Materials and Methods
Study Design
This study had a prospective, open-label, non-randomised design and was conducted at a single study site: Department for Psychiatry and Institute and Outpatient Clinic for Occupational, Social and Environmental Medicine at the Ludwig Maximilian University of Munich, Germany. In the e-cigarette group, the enrolled participants were planning to completely switch from conventional tobacco cigarettes to e-cigarettes. The participants were free to choose any model, liquid type, and strength of their liking. The e-cigarette, as well as the liquids, had to be purchased by the participants themselves, as the researchers only observed their attempts.

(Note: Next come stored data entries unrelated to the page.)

-- ==== Sys2Proof/Laws/EffDirectory.lean ====
section
/-! SUPPORT. What each function of Machine/Directory.lean may change (see Laws/Effect.lean): its mask of fields, canonical memories, one-way fuses. -/
set_option linter.all false
namespace Sys2Proof.Machine

theorem State.answer_eff (s : Sys2Proof.Machine.State) (req : Sys2Proof.Requester) (service : ℕ) (status : ℕ) (failPos : ℕ) (body : List Sys2Proof.Byte) (idx : ℕ) (sub : ℕ) (moved : ℕ) {cM : Nat} {sB : State} (hB : Eff cM sB s) (hM : Within 17592189190272 cM) :
    Eff cM sB (State.answer s req service status failPos body idx sub moved) := by
  refine Eff.call hB ?_ hM; clear hB hM
  unfold State.answer
  repeat' first
    | with_reducible exact Eff.refl _ _
    | with_reducible assumption
    | ((with_reducible refine Within.intro ?_); rfl)
    | intro _
    | (extract_lets +onlyGivenNames x; refine Eff.step (c := 17592189190272) (s := s) x ?_ (fun hx => ?_) <;> [(unfold x; clear x); (clear_value x; revert x; intro _ _)])
    | (extract_lets +onlyGivenNames x; refine Eff.step (c := 17592189190272) (s := s) x.2 ?_ (fun hx => ?_) <;> [(unfold x; clear x); (clear_value x; revert x; intro _ _)])
    | (extract_lets +onlyGivenNames y; clear_value y; revert y; intro _)
    | with_reducible apply State.countDenied_eff
    | with_reducible apply State.setReg_eff
    | with_reducible apply State.sendUsdo_eff
    | with_reducible apply State.reply_eff
    | with_reducible refine Eff.each ?_ ?_
    | with_reducible refine Eff.foldl ?_ ?_
    | with_reducible refine Eff.foldl_snd ?_ ?_
    | with_reducible refine Eff.foldl_fst ?_ ?_
    | refine Eff.of_snd ?_ (by with_reducible assumption)
    | with_reducible apply Eff.Outcome.ite
    | with_reducible apply Eff.Opt.ite
    | with_reducible apply Eff.Opt.some
    | with_reducible exact Eff.Opt.none
    | with_reducible apply Eff.ite
    | with_reducible apply Eff.ite_snd
    | dsimp only
    | split
    | ((simp only [Eff.mk_iff]); refine EffMk.lit ?_ rfl rfl rfl rfl)

theorem State.readUses_eff (s : Sys2Proof.Machine.State) (idx : ℕ) (sub : ℕ) {cM : Nat} {sB : State} (hB : Eff cM sB s) (hM : Within 64 cM) :
    Eff cM sB (State.readUses s idx sub) := by
  refine Eff.call hB ?_ hM; clear hB hM
  unfold State.readUses
  repeat' first
    | with_reducible exact Eff.refl _ _
    | with_reducible assumption
    | ((with_reducible refine Within.intro ?_); rfl)
    | intro _
    | (extract_lets +onlyGivenNames x; refine Eff.step (c := 64) (s := s) x ?_ (fun hx => ?_) <;> [(unfold x; clear x); (clear_value x; revert x; intro _ _)])
    | (extract_lets +onlyGivenNames x; refine Eff.step (c := 64) (s := s) x.2 ?_ (fun hx => ?_) <;> [(unfold x; clear x); (clear_value x; revert x; intro _ _)])
    | (extract_lets +onlyGivenNames y; clear_value y; revert y; intro _)
    | with_reducible apply State.useFree_eff
    | with_reducible refine Eff.each ?_ ?_
    | with_reducible refine Eff.foldl ?_ ?_
    | with_reducible refine Eff.foldl_snd ?_ ?_
    | with_reducible refine Eff.foldl_fst ?_ ?_
    | refine Eff.of_snd ?_ (by with_reducible assumption)
    | with_reducible apply Eff.Outcome.ite
    | with_reducible apply Eff.Opt.ite
    | with_reducible apply Eff.Opt.some
    | with_reducible exact Eff.Opt.none
    | with_reducible apply Eff.ite
    | with_reducible apply Eff.ite_snd
    | dsimp only
    | split
    | ((simp only [Eff.mk_iff]); refine EffMk.lit ?_ rfl rfl rfl rfl)

theorem State.serveRead_eff (s : Sys2Proof.Machine.State) (req : Sys2Proof.Requester) (idx : ℕ) (sub : ℕ) (v : Sys2Proof.View) {cM : Nat} {sB : State} (hB : Eff cM sB s) (hM : Within 17592390516928 cM) :
    Eff cM sB (State.serveRead s req idx sub v) := by
  refine Eff.call hB ?_ hM; clear hB hM
  unfold State.serveRead
  repeat' first
    | with_reducible exact Eff.refl _ _
    | with_reducible assumption
    | ((with_reducible refine Within.intro ?_); rfl)
    | intro _
    | (extract_lets +onlyGivenNames x; refine Eff.step (c := 17592390516928) (s := s) x ?_ (fun hx => ?_) <;> [(unfold x; clear x); (clear_value x; revert x; intro _ _)])
    | (extract_lets +onlyGivenNames x; refine Eff.step (c := 17592390516928) (s := s) x.2 ?_ (fun hx => ?_) <;> [(unfold x; clear x); (clear_value x; revert x; intro _ _)])
    | (extract_lets +onlyGivenNames x; refine Eff.step (c := 17592390516928) (s := s) x.2.2 ?_ (fun hx => ?_) <;> [(unfold x; clear x); (clear_value x; revert x; intro _ _)])
    | (extract_lets +onlyGivenNames y; clear_value y; revert y; intro _)
    | with_reducible apply State.demandWake_eff
    | with_reducible apply State.answer_eff
    | with_reducible apply State.readEntry_eff
    | with_reducible apply State.readUses_eff
    | with_reducible refine Eff.each ?_ ?_
    | with_reducible refine Eff.foldl ?_ ?_
    | with_reducible refine Eff.foldl_snd ?_ ?_
    | with_reducible refine Eff.foldl_fst ?_ ?_
    | refine Eff.of_snd ?_ (by with_reducible assumption)
    | with_reducible apply Eff.Outcome.ite
    | with_reducible apply Eff.Opt.ite
    | with_reducible apply Eff.Opt.some
    | with_reducible exact Eff.Opt.none
    | with_reducible apply Eff.ite
    | with_reducible apply Eff.ite_snd
    | dsimp only
    | split
    | ((simp only [Eff.mk_iff]); refine EffMk.lit ?_ rfl rfl rfl rfl)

The control group participated in the “Rauchfrei” smoking cessation programme at Department for Psychiatry at the Ludwig Maximilian University of Munich, Germany. The “Rauchfrei Programme (IFT)” is a cognitive behavioural group programme for smoking cessation developed in 2009 and has been implemented in numerous health centres in Germany, where it is one of the most widely distributed programmes of its kind. It is standardised and has been evaluated [21, 22] contains elements of multicomponent treatment and modern psychotherapy, such as dialectical behaviour therapy and acceptance/commitment therapy, as well as psycho-education [23]. Participants in the control group were not required to use electronic cigarettes, but the use of one or several nicotine replacement products of choice was encouraged. Nicotine replacement products had also to be purchased by participants themselves.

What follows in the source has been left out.